AVAILABLE RECORDS:
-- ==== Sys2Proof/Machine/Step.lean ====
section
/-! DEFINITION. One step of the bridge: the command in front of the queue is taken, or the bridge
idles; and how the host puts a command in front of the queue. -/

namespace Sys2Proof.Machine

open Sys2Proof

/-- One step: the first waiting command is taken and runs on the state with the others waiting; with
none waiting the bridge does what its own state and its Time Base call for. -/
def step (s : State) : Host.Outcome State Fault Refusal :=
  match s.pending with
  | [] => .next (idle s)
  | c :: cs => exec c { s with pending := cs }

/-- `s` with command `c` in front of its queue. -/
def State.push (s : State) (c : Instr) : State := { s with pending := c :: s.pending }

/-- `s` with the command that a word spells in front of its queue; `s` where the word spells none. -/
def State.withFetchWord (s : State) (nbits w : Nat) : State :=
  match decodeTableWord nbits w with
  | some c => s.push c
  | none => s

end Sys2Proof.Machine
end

DIRECTIONS FOR THIS TASK: Set down the entries above again, word for word.

RESPONSE AREA:
-- ==== Sys2Proof/Machine/Step.lean ====
section
/-! DEFINITION. One step of the bridge: the command in front of the queue is taken, or the bridge
idles; and how the host puts a command in front of the queue. -/

namespace Sys2Proof.Machine

open Sys2Proof

/-- One step: the first waiting command is taken and runs on the state with the others waiting; with
none waiting the bridge does what its own state and its Time Base call for. -/
def step (s : State) : Host.Outcome State Fault Refusal :=
  match s.pending with
  | [] => .next (idle s)
  | c :: cs => exec c { s with pending := cs }

/-- `s` with command `c` in front of its queue. -/
def State.push (s : State) (c : Instr) : State := { s with pending := c :: s.pending }

/-- `s` with the command that a word spells in front of its queue; `s` where the word spells none. -/
def State.withFetchWord (s : State) (nbits w : Nat) : State :=
  match decodeTableWord nbits w with
  | some c => s.push c
  | none => s

end Sys2Proof.Machine
end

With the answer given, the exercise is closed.